__Problem__.
Locate all lines in the data below that hold "overlap" and show them.

__Input records__.
-- ==== Sys2Proof/Machine/Flags.lean ====
section
/-! DEFINITION. STATUS: the numbers of the error codes (spec/60_exceptions.md R201), the outcomes a command can leave
(R203, R204), and the word software reads (10_state.md R25). -/

namespace Sys2Proof.Machine

/-- The number of an error code in STATUS.ERRCODE (R201). -/
def ErrCode.code : ErrCode → Byte
  | .illegal => 1
  | .param => 2
  | .qcount => 3
  | .capacity => 4
  | .range => 5
  | .overlap => 6

/-- STATUS after reset, before the first command (R25, R240). -/
def Status.clear : Status := ⟨false, false, 0⟩

/-- STATUS after a command that raised no error (R204). -/
def Status.success : Status := ⟨true, false, 0⟩

/-- STATUS after a command that raised `c` (R203). -/
def Status.error (c : ErrCode) : Status := ⟨false, true, c.code⟩

/-- The 32 bits a read of STATUS returns: DONE at bit 0, ERR at bit 1, ERRCODE at 15:8, the rest 0 (R25, R34). -/
def Status.toWord (t : Status) : Word :=
  (BitVec.ofBool t.done).setWidth 32 ||| ((BitVec.ofBool t.err).setWidth 32 <<< 1) ||| (t.errcode.setWidth 32 <<< 8)

/-- The values STATUS can hold: after reset, success, or one of the six errors (R25). -/
def Status.legal (t : Status) : Bool :=
  t == Status.clear || t == Status.success ||
    [ErrCode.illegal, .param, .qcount, .capacity, .range, .overlap].any fun c => t == Status.error c

end Sys2Proof.Machine
end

__The completed task__.
  | .overlap => 6
    [ErrCode.illegal, .param, .qcount, .capacity, .range, .overlap].any fun c => t == Status.error c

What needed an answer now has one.